All that should come back is the lines of the data below from the one containing "connection entry. -/" to the one containing "tag names. -/", inclusive, exactly as they stand.

» RECORDS TO PROCESS
>>>

-- ==== Sys2Proof/Machine/HostCmd.lean ====
section
/-!
DEFINITION. Sys2Proof/Machine/HostCmd.lean: the life of a host command: its completion, refusal or termination, the Reed check
and the Loom's decision (R91, R105, R107, R125 to R165, R186, R191).
-/

namespace Sys2Proof.Machine

namespace State

/-! ## Connections -/

/-- A valid connection entry. -/
def conn? (s : State) (i : Nat) : Option ConnEntry := (tGet? s.fab.conns i).filter (fun e => e.valid)

/-- What the `XPT` keeps of a connection. -/
def connRt? (s : State) (i : Nat) : Option ConnRt := tGet? s.fab.rt i

/-- What the `XPT` keeps of a connection changed. -/
def modRt (s : State) (i : Nat) (f : ConnRt → ConnRt) : State := { s with fab.rt := tMod s.fab.rt i f }

/-- The version of an entry that a frame's tag names. -/
def versionOf (s : State) (i gen : Nat) : Option ConnEntry :=
  match s.conn? i with
  | some e => if e.gen = gen then some e else (s.fab.old.find? (fun x => x.1 == i && x.2.gen == gen)).map (fun x => x.2)
  | none => (s.fab.old.find? (fun x => x.1 == i && x.2.gen == gen)).map (fun x => x.2)

/-- The oldest frame of a connection is consumed: the entry version it matched, or the current entry when none is held (R85,
R86). -/
def takeFrame (s : State) (i : Nat) : Option ConnEntry × State :=
  match s.fab.frames.find? (fun f => f.conn == i) with
  | some f => (s.versionOf i f.gen, { s with fab.frames := dropFirst (fun (x : FrameTag) => x.conn == i) s.fab.frames })
  | none => (s.conn? i, s)

/-! ## Commands -/

/-- Deadlines and windows of commands grow by an interruption of at most 32 µs (R162, R343). -/
def extendAll (s : State) (by_ : Nat) : State :=
  { s with nv.cmds := s.nv.cmds.map (fun (e : Nat × HCmd) => (e.1, { e.2 with deadline := e.2.deadline + by_, window := e.2.window + by_ })) }

/-- A single fault of R20: commands in flight and commands awaiting a decision are extended by the interruption that is measured, a free
value of at most 32 µs (R162, log entry 90), and the fault is noted for the next boundary (R127, R159). -/
def faultMark (s : State) : State :=
  let d := s.secondFault.draw
  let by_ := (Config.openWord d.1).toNat % 32001
  { d.2.extendAll by_ with loom.faultBeat := some s.beat, loom.faultEnd := s.now + by_ }

/-- An event that a rule says is logged without giving it a code. -/
def unnamedEvent (s : State) (rule page : Nat) (a0 : Word) : State :=
  match blockAt page with
  | some (b, num) => s.recordFrom (Config.unnamedEvent rule).1.toNat (Config.unnamedEvent rule).2.toNat b.code num a0 0
  | none => s

/-- A command of a connection that this head received. -/
def cmdAt (s : State) (conn cid : Nat) : Option (Nat × HCmd) :=
  s.nv.cmds.find? (fun e => e.2.fwdFrom.isNone && !e.2.mute && e.2.conn == conn && e.2.cid == cid)

/-- The controller of a connection, and its key. -/
def ctrlAt (s : State) (conn : Nat) : Option (Nat × Ctrl) :=
  match s.connRt? conn with
  | some r => match r.ctrl with | some k => (tGet? s.nv.ctrls k).map (fun c => (k, c)) | none => none
  | none => none

/-- Whether transmission on a connection is held: by received PFC on its port, or by a TCP receive window of zero (R75). A connection's
priority is not named by the spec, so any paused priority holds it: DESIGN CHOICE (log entry 70). -/
def txHeld (s : State) (i : Nat) : Bool :=
  ((s.connRt? i).map (fun r => r.zeroWin)).getD false
    || ((s.conn? i).map (fun e => s.fab.rxPaused.any (fun x => x / 8 == e.port))).getD false

/-- Something for a host leaves, or waits while transmission on its connection is held. -/
def transmit (s : State) (conn : Nat) (e : Emit) : State :=
  if s.txHeld conn then { s with fab.txq := s.fab.txq ++ [(conn, e)] } else s.emit e

/-- What waited for connections whose transmission is held no longer leaves, oldest first. -/
def txDrain (s : State) : State :=
  (s.fab.txq.filter (fun x => !s.txHeld x.1)).foldl (fun t x => t.emit x.2) { s with fab.txq := s.fab.txq.filter (fun x => s.txHeld x.1) }

/-- Something sent to a host, which its transport keeps until it is acknowledged. -/
def sendOn (s : State) (conn : Nat) (e : Emit) : State :=
  (s.modRt conn (fun r => { r with unacked := r.unacked + 1 })).transmit conn e

/-- Data sent to a host, with the CRC-32C of an NVMe/TCP data PDU where the connection has negotiated data digests (R78). -/
def sendData (s : State) (conn cid off : Nat) (data : Bytes) : State :=
  let dg := ((s.connRt? conn).bind (fun r => r.ic)).map (fun x => x.ddgst)
  s.sendOn conn (.hostData conn cid off data (if dg = some true then some (crc32c (byteNats data)) else none))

<<<

» ANSWER AREA
/-- A valid connection entry. -/
def conn? (s : State) (i : Nat) : Option ConnEntry := (tGet? s.fab.conns i).filter (fun e => e.valid)

/-- What the `XPT` keeps of a connection. -/
def connRt? (s : State) (i : Nat) : Option ConnRt := tGet? s.fab.rt i

/-- What the `XPT` keeps of a connection changed. -/
def modRt (s : State) (i : Nat) (f : ConnRt → ConnRt) : State := { s with fab.rt := tMod s.fab.rt i f }

/-- The version of an entry that a frame's tag names. -/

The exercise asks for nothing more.